- Task statement -
Starting with the first line below, reproduce each line exactly until you have included the one bearing "def viewKV : List".

- Source records -
-- ==== Sys2Proof/Tests/Slice0.lean ====
section
/-! SUPPORT. Small tests, and for every statement with hypotheses a witness that meets them. The expected
results are those of `spec/95_test_vectors.md` (the frame's name there is given beside each test), not the
model's own. -/

namespace Sys2Proof.Machine.Tests

set_option maxRecDepth 20000

/-! ## Frames -/

/-- The machine right after `LOAD(bytes)` from reset. -/
def loaded (bytes : List Byte) : State := State.reset.withFrame (.ofBytes bytes)

/-- The record the host reads when it issues `w` on the frame `bytes`: one step. -/
def answerTo (w : Half) (bytes : List Byte) : Option Rsp :=
  match step ((loaded bytes).issueNext w) with
  | .next t => t.rsp
  | .fault _ => none
  | .refused _ => none

def env4 : List Byte := [0x00, 0x00, 0x08, 0x00]
def tailAB : List Byte := [0x0A, 0x00, 0x00, 0x01, 0x0A, 0x00, 0x00, 0x02]

/-- The view bytes of frame KV. -/
def viewKV : List Byte :=
  [0x45, 0x00, 0x00, 0x14, 0x00, 0x00, 0x40, 0x00, 0x40, 0x11, 0xB8, 0x61] ++ tailAB

/-- The view bytes of frame KV2. -/
def viewKV2 : List Byte :=
  [0x45, 0x00, 0x00, 0x14, 0x00, 0x00, 0x40, 0x00, 0x40, 0x11, 0x26, 0xD7] ++ tailAB

/-- The header of frame OPT: header_length 6. -/
def viewOPT : List Byte :=
  [0x46, 0xB9, 0x00, 0x1C, 0x12, 0x34, 0x20, 0x05, 0x80, 0x06, 0x86, 0xA9] ++
    [0xC0, 0x00, 0x02, 0x01, 0xC6, 0x33, 0x64, 0x07, 0x94, 0x04, 0x00, 0x00]

/-- The view bytes of frame ODD-V: a valid checksum over three option bytes. -/
def viewODDV : List Byte :=
  [0x45, 0x00, 0x00, 0x14, 0x00, 0x00, 0x40, 0x00, 0x40, 0x11, 0x22, 0xD5] ++ tailAB ++
    [0x01, 0x02, 0x03]

/-- The view bytes of frame FLAGS: version 6, reserved flag set, total_length 16. -/
def viewFLAGS : List Byte :=
  [0x65, 0x00, 0x00, 0x10, 0x00, 0x00, 0x80, 0x00, 0x01, 0x01, 0x05, 0xEB] ++ tailAB

/-- The view bytes of frame HLI: header_length 4. -/
def viewHLI : List Byte := viewKV2.set 0 0x44

def kv : State := loaded (env4 ++ viewKV)
def kv2 : State := loaded (env4 ++ viewKV2)
def opt : State := loaded (env4 ++ (viewOPT ++ [0xDE, 0xAD, 0xBE, 0xEF]))
def oddV : State := loaded (env4 ++ viewODDV)
def hli : State := loaded (env4 ++ viewHLI)
/-- frame SHORT: 19 view bytes -/
def short : State := loaded (env4 ++ viewKV2.take 19)
/-- frame MAX59: 59 view bytes of `FF` -/
def max59 : State := loaded (env4 ++ List.replicate 59 0xFF)
/-- frame TL21: total_length 21 in a view of 20 bytes -/
def tl21 : State := loaded (env4 ++ (viewKV2.set 3 0x15).set 9 0x06)
/-- frame V6 -/
def v6 : State := loaded [0x00, 0x00, 0x86, 0xDD, 0x60, 0x00, 0x00, 0x00]

def frameOPT : List Byte := env4 ++ viewOPT ++ [0xDE, 0xAD, 0xBE, 0xEF]
def frameMAX : List Byte := env4 ++ List.replicate 60 0xFF

/-! ## Well-formedness refuses (R63) -/

theorem test_wf_computeN_41 : (Instr.csComputeN 41).wf = false := by decide
theorem test_wf_computeN_40 : (Instr.csComputeN 40).wf = true := by decide
theorem test_wf_verifyN_255 : (Instr.csVerifyN 255).wf = false := by decide
theorem test_wf_pcMap_255 : (Instr.pcMap 255).wf = true := by decide
theorem test_exec_illformed_computeN :
    exec (.csComputeN 41) kv2 = .next (kv2.answer (.failed .illegalCommand)) := rfl

/-! ## Decoding: the words of R64, written out from the `OP` column and the format -/

theorem test_decode_env : decode 0b0000000100000000 = .ok .envClass := by decide
theorem test_decode_hv :
    decode 0b0001000000000000 = .ok .hvVersion ∧ decode 0b0001000100000000 = .ok .hvIhl ∧
    decode 0b0001001000000000 = .ok .hvDscp ∧ decode 0b0001001100000000 = .ok .hvEcn ∧
    decode 0b0001010000000000 = .ok .hvTotlen ∧ decode 0b0001010100000000 = .ok .hvIdent ∧
    decode 0b0001011000000000 = .ok .hvDf ∧ decode 0b0001011100000000 = .ok .hvMf := by decide
theorem test_decode_hv_upper :
    decode 0b0001100000000000 = .ok .hvFragoff ∧ decode 0b0001100100000000 = .ok .hvTtl ∧
    decode 0b0001101000000000 = .ok .hvProtonum ∧ decode 0b0001101100000000 = .ok .hvCsumfld ∧
    decode 0b0001110000000000 = .ok .hvSrc ∧ decode 0b0001110100000000 = .ok .hvDst ∧
    decode 0b0001111000000000 = .ok .hvOptions := by decide
theorem test_decode_cs :
    decode 0b0010000000000000 = .ok .csCompute ∧ decode 0b0010000100000000 = .ok .csVerify ∧
    decode 0b0010001000000011 = .ok (.csComputeN 3) ∧
    decode 0b0010001100101000 = .ok (.csVerifyN 40) := by decide
theorem test_decode_pc_dec :
    decode 0b0011000011111101 = .ok (.pcMap 253) ∧ decode 0b0011000100000000 = .ok .pcHdr ∧
    decode 0b0100000000000000 = .ok .decSummary := by decide
/-- 2.9: the illegal words, each rejected by name. -/
theorem test_decode_rejects :
    decode 0x0000 = .error (.unassignedOpcode 0x00) ∧
    decode 0x0101 = .error (.argNotZero 0x01 0x01) ∧
    decode 0x1F00 = .error (.unassignedOpcode 0x1F) ∧
    decode 0x2229 = .error (.optionsLenTooLarge 0x22 41) ∧
    decode 0x23FF = .error (.optionsLenTooLarge 0x23 255) ∧
    decode 0xFFFF = .error (.unassignedOpcode 0xFF) := by decide
/-- The edges of every range of R66. -/
theorem test_decode_range_edges :
    [0x0000, 0x0200, 0x0F00, 0x1F00, 0x2400, 0x2F00, 0x3200, 0x3F00, 0x4100, 0xFF00].all
      (fun w : Half => decodeWord w == none) = true := by decide
theorem test_decode_nonzero_arg :
    [0x0101, 0x1001, 0x1E80, 0x2001, 0x2101, 0x3101, 0x4001, 0x2229, 0x2329].all
      (fun w : Half => decodeWord w == none) = true := by decide
theorem test_decodeTableWord : decodeTableWord 16 0x2203 = some (.csComputeN 3) := by decide
theorem test_fetchWord_runs :
    step (State.reset.withFetchWord 16 0x3011) =
      .next (State.reset.answer (.done 0x0411 0 .zero)) := rfl

/-! ## Listing (R68) -/

theorem test_listing : (Instr.csComputeN 3).listing = "CS.COMPUTE.N 3" := by decide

- Exercise response -
-- ==== Sys2Proof/Tests/Slice0.lean ====
section
/-! SUPPORT. Small tests, and for every statement with hypotheses a witness that meets them. The expected
results are those of `spec/95_test_vectors.md` (the frame's name there is given beside each test), not the
model's own. -/

namespace Sys2Proof.Machine.Tests

set_option maxRecDepth 20000

/-! ## Frames -/

/-- The machine right after `LOAD(bytes)` from reset. -/
def loaded (bytes : List Byte) : State := State.reset.withFrame (.ofBytes bytes)

/-- The record the host reads when it issues `w` on the frame `bytes`: one step. -/
def answerTo (w : Half) (bytes : List Byte) : Option Rsp :=
  match step ((loaded bytes).issueNext w) with
  | .next t => t.rsp
  | .fault _ => none
  | .refused _ => none

def env4 : List Byte := [0x00, 0x00, 0x08, 0x00]
def tailAB : List Byte := [0x0A, 0x00, 0x00, 0x01, 0x0A, 0x00, 0x00, 0x02]

/-- The view bytes of frame KV. -/
def viewKV : List Byte :=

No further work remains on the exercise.